The Complete Memoirs of Jacques Casanova eBook

Giacomo Casanova
This eBook from the Gutenberg Project consists of approximately 4,501 pages of information about The Complete Memoirs of Jacques Casanova.

The Complete Memoirs of Jacques Casanova eBook

Giacomo Casanova
This eBook from the Gutenberg Project consists of approximately 4,501 pages of information about The Complete Memoirs of Jacques Casanova.

“Call on me here, if you have time, I have a little commission to give you.”

“I shall always have time to serve your excellency in.  Are you stopping here for long?”

“Three or four days.”

When I ’got back to my box Marcoline asked me who were the gentlemen to whom I had been speaking.  I answered coolly and indifferently, but watching her as I spoke, that they were the Venetian ambassadors on their way from London.  The flush of her cheek died away and was replaced by pallor; she raised her eyes to heaven, lowered them, and said not a word.  My heart was broken.  A few minutes afterwards she asked me which was M. Querini, and after I had pointed him out to her she watched him furtively for the rest of the evening.

The curtain fell, we left our box, and at the door of the theatre we found the ambassadors waiting for their carriage.  Mine was in the same line as theirs.  The ambassador Querini said,—­

“You have a very pretty young lady with you.”

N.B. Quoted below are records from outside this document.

-- ==== Sys2Proof/Tests/Slice0.lean ====
section
/-! SUPPORT. The model's own tests: the well-formedness smoke test, words written out from the tables of
30_encoding.md, one or two steps per instruction with the values of 95_test_vectors.md, and a witness for the
hypotheses of every obligation that has some. -/

namespace Sys2Proof.Tests

open Sys2Proof Sys2Proof.Machine

/-! ## Well-formedness: an ill-formed term for each check -/

theorem test_wf_refuses_a_legal_word_as_illegal_command :
    legalCommandWords.map (fun w => (Instr.illegalCmd w).wellFormed) = [false, false, false, false, false] := by decide

theorem test_wf_refuses_a_reserved_read_with_data :
    [Instr.rsv0B false 1#32, .rsv0C0F false 3 1#32, .rsv282F false 7 1#32, .rsv3233 false 1 1#32,
     .rsv3437 false 0 1#32, .rsv383F false 7 1#32].map Instr.wellFormed = [false, false, false, false, false, false] := by
  decide

theorem test_wf_accepts_reserved_accesses_and_illegal_words :
    [Instr.rsv0B false 0#32, .rsv0B true 1#32, .illegalCmd 0x00000003#32, .illegalCmd 0x80000001#32].map
      Instr.wellFormed = [true, true, true, true] := by decide

/-! ## Decoding: a word of every row, bit by bit from R101, R104, R107 and R109 -/

theorem test_decode_control_reads :
    decode (.bus 0b0000000#7 0#32) = .ok .rdId ∧ decode (.bus 0b0000001#7 0#32) = .ok .rdCmd ∧
    decode (.bus 0b0000010#7 0#32) = .ok .rdStatus ∧ decode (.bus 0b0000011#7 0#32) = .ok .rdProgress ∧
    decode (.bus 0b0000100#7 0#32) = .ok (.rdMsglen false) ∧ decode (.bus 0b0000101#7 0#32) = .ok (.rdMsglen true) ∧
    decode (.bus 0b0000110#7 0#32) = .ok (.rdBlkcount false) ∧
    decode (.bus 0b0000111#7 0#32) = .ok (.rdBlkcount true) ∧
    decode (.bus 0b0001000#7 0#32) = .ok (.rdBlkdone false) ∧ decode (.bus 0b0001001#7 0#32) = .ok (.rdBlkdone true) ∧
    decode (.bus 0b0001010#7 0#32) = .ok .rdCap :=
  ⟨rfl, rfl, rfl, rfl, rfl, rfl, rfl, rfl, rfl, rfl, rfl⟩

theorem test_decode_control_writes :
    decode (.bus 0b1000000#7 9#32) = .ok (.wrId 9#32) ∧ decode (.bus 0b1000001#7 9#32) = .ok (.wrCmd 9#32) ∧
    decode (.bus 0b1000010#7 9#32) = .ok (.wrStatus 9#32) ∧ decode (.bus 0b1000011#7 9#32) = .ok (.wrProgress 9#32) ∧
    decode (.bus 0b1000100#7 9#32) = .ok (.wrMsglen false 9#32) ∧
    decode (.bus 0b1000101#7 9#32) = .ok (.wrMsglen true 9#32) ∧
    decode (.bus 0b1000111#7 9#32) = .ok (.wrBlkcount true 9#32) ∧
    decode (.bus 0b1001000#7 9#32) = .ok (.wrBlkdone false 9#32) ∧ decode (.bus 0b1001010#7 9#32) = .ok (.wrCap 9#32) :=
  ⟨rfl, rfl, rfl, rfl, rfl, rfl, rfl, rfl, rfl⟩

theorem test_decode_data_and_trace_accesses :
    decode (.bus 0b0010000#7 0#32) = .ok (.rdBlk 0) ∧ decode (.bus 0b0011111#7 0#32) = .ok (.rdBlk 15) ∧
    decode (.bus 0b1011111#7 9#32) = .ok (.wrBlk 15 9#32) ∧ decode (.bus 0b0100111#7 0#32) = .ok (.rdHash 7) ∧
    decode (.bus 0b1100000#7 9#32) = .ok (.wrHash 0 9#32) ∧ decode (.bus 0b0110000#7 0#32) = .ok .rdTridx ∧
    decode (.bus 0b1110000#7 9#32) = .ok (.wrTridx 9#32) ∧ decode (.bus 0b0110001#7 0#32) = .ok .rdTrdata ∧
    decode (.bus 0b1110001#7 9#32) = .ok (.wrTrdata 9#32) :=
  ⟨rfl, rfl, rfl, rfl, rfl, rfl, rfl, rfl, rfl⟩

theorem test_decode_reserved_accesses :
    decode (.bus 0b0001011#7 0#32) = .ok (.rsv0B false 0#32) ∧
    decode (.bus 0b1001111#7 9#32) = .ok (.rsv0C0F true 3 9#32) ∧
    decode (.bus 0b0101000#7 0#32) = .ok (.rsv282F false 0 0#32) ∧
    decode (.bus 0b1110011#7 9#32) = .ok (.rsv3233 true 1 9#32) ∧
    decode (.bus 0b0110100#7 0#32) = .ok (.rsv3437 false 0 0#32) ∧
    decode (.bus 0b1111111#7 9#32) = .ok (.rsv383F true 7 9#32) :=
  ⟨rfl, rfl, rfl, rfl, rfl, rfl⟩

theorem test_decode_commands :
    decode (.cmd 0x00000000#32) = .ok .nop ∧ decode (.cmd 0x00000001#32) = .ok .start ∧
    decode (.cmd 0x00000011#32) = .ok .startT ∧ decode (.cmd 0x00000002#32) = .ok .block ∧
    decode (.cmd 0x0000000F#32) = .ok .sreset ∧ decode (.cmd 0x00000010#32) = .ok (.illegalCmd 0x00000010#32) ∧
    decode (.cmd 0x00000021#32) = .ok (.illegalCmd 0x00000021#32) ∧
    decode (.cmd 0x80000001#32) = .ok (.illegalCmd 0x80000001#32) :=
  ⟨rfl, rfl, rfl, rfl, rfl, rfl, rfl, rfl⟩

theorem test_decode_micro_ops :
    decode (.uop 0b00000000#8) = .ok .load ∧ decode (.uop 0b01000000#8) = .ok (.expand 0) ∧
    decode (.uop 0b01101111#8) = .ok (.expand 47) ∧ decode (.uop 0b10000000#8) = .ok (.round 0) ∧
    decode (.uop 0b10111111#8) = .ok (.round 63) ∧ decode (.uop 0b11000000#8) = .ok .feedfwd ∧
    decode (.uop 0b00000001#8) = .error (.reservedMicroOp 0b00000001#8) ∧
    decode (.uop 0b01110000#8) = .error (.reservedMicroOp 0b01110000#8) ∧
    decode (.uop 0b11111111#8) = .error (.reservedMicroOp 0b11111111#8) :=
  ⟨rfl, rfl, rfl, rfl, rfl, rfl, rfl, rfl, rfl⟩

/-- Operand wires that all differ. -/
def wires : AluIn := { x1 := 1#32, x2 := 2#32, x3 := 3#32, x4 := 4#32, x5 := 5#32, n := 6 }

theorem test_decode_alu_functions :
    decode (.alu 0b0000#4 wires) = .ok (.add32 1#32 2#32 3#32 4#32 5#32) ∧
    decode (.alu 0b0001#4 wires) = .ok (.rotr 1#32 6) ∧ decode (.alu 0b0010#4 wires) = .ok (.shr 1#32 6) ∧
    decode (.alu 0b0011#4 wires) = .ok (.xor32 1#32 2#32 3#32) ∧ decode (.alu 0b0100#4 wires) = .ok (.and32 1#32 2#32) ∧
    decode (.alu 0b0101#4 wires) = .ok (.not32 1#32) ∧ decode (.alu 0b0110#4 wires) = .ok (.ch 1#32 2#32 3#32) ∧
    decode (.alu 0b0111#4 wires) = .ok (.maj 1#32 2#32 3#32) ∧ decode (.alu 0b1000#4 wires) = .ok (.bsig0 1#32) ∧
    decode (.alu 0b1001#4 wires) = .ok (.bsig1 1#32) ∧ decode (.alu 0b1010#4 wires) = .ok (.ssig0 1#32) ∧
    decode (.alu 0b1011#4 wires) = .ok (.ssig1 1#32) ∧
    decode (.alu 0b1100#4 wires) = .error (.reservedAluFunction 0b1100#4) :=
  ⟨rfl, rfl, rfl, rfl, rfl, rfl, rfl, rfl, rfl, rfl, rfl, rfl, rfl⟩

/-! ## The table's words -/

theorem test_table_words_and_fetch :
    decodeTableWord 7 0x41 = some (.wrCmd 0#32) ∧ decodeTableWord 8 0x7F = some (.rsv383F true 7 0#32) ∧
    decodeTableWord 32 0x11 = some .startT ∧ decodeTableWord 8 0xC0 = some .feedfwd ∧
    decodeTableWord 4 0xB = some (.ssig1 0#32) :=
  ⟨rfl, rfl, rfl, rfl, rfl⟩

theorem test_fetch_word_runs_next :
    fetch (State.reset.withFetchWord 8 0x30) = .run .rdTridx ∧
    fetch (State.reset.withFetchWord 32 0x2) = .run (.wrCmd 2#32) ∧
    fetch (State.reset.withFetchWord 8 0x85) = .run (.round 5) ∧
    fetch (State.reset.withFetchWord 4 0x7) = .run (.maj 0#32 0#32 0#32) :=
  ⟨rfl, rfl, rfl, rfl⟩

/-! ## Small states -/

/-- The block of "abc" (95_test_vectors.md 2.2.2). -/
def abcBlock : Vector Word 16 :=
  #v[0x61626380#32, 0#32, 0#32, 0#32, 0#32, 0#32, 0#32, 0#32, 0#32, 0#32, 0#32, 0#32, 0#32, 0#32, 0#32, 0x18#32]

/-- READY after `setlen 3; start` or `start.t`, with the block of "abc" in BLK. -/
def readyState (trace : Bool) : State :=
  { State.reset with phase := .ready, msglen := 3#64, padinfo := padInfo 3#64, blkcount := 1#64, hash := h0
                     blk := abcBlock, traceOn := trace }

/-- BUSY at a micro-step, a..h at H0 and W[0..15] the block. -/
def busyState (trace : Bool) (mstep : BitVec 7) : State :=
  { readyState trace with phase := .busy, mstep := mstep, v := h0, w := loadSchedule abcBlock State.reset.w }

/-- DONE after the run. -/
def doneState (trace : Bool) : State := { readyState trace with phase := .done, blkdone := 1#64 }

/-- A state with a message length. -/
def withLen (len : BitVec 64) : State := { State.reset with msglen := len }

/-- A field of the next state of an outcome. -/
def field {α : Type} (f : State → α) : Result → Option α
  | .next t => some (f t)
  | _ => none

Marcoline stepped forward, seized his hand, and kissed it before I could answer.

Querini, who was greatly astonished, thanked her and said,—­

“What have I done to deserve this honour?”

“Because,” said Marcoline, speaking in the Venetian dialect, “I have the honour of knowing his excellency M. Querini.”

“What are you doing with M. Casanova?”

“He is my uncle.”

My carriage came up.  I made a profound bow to the ambassadors, and called out to the coachman, “To the ’Hotel du Parc’.”  It was the best hotel in Lyons, and I was not sorry for the Venetians to hear where I was staying.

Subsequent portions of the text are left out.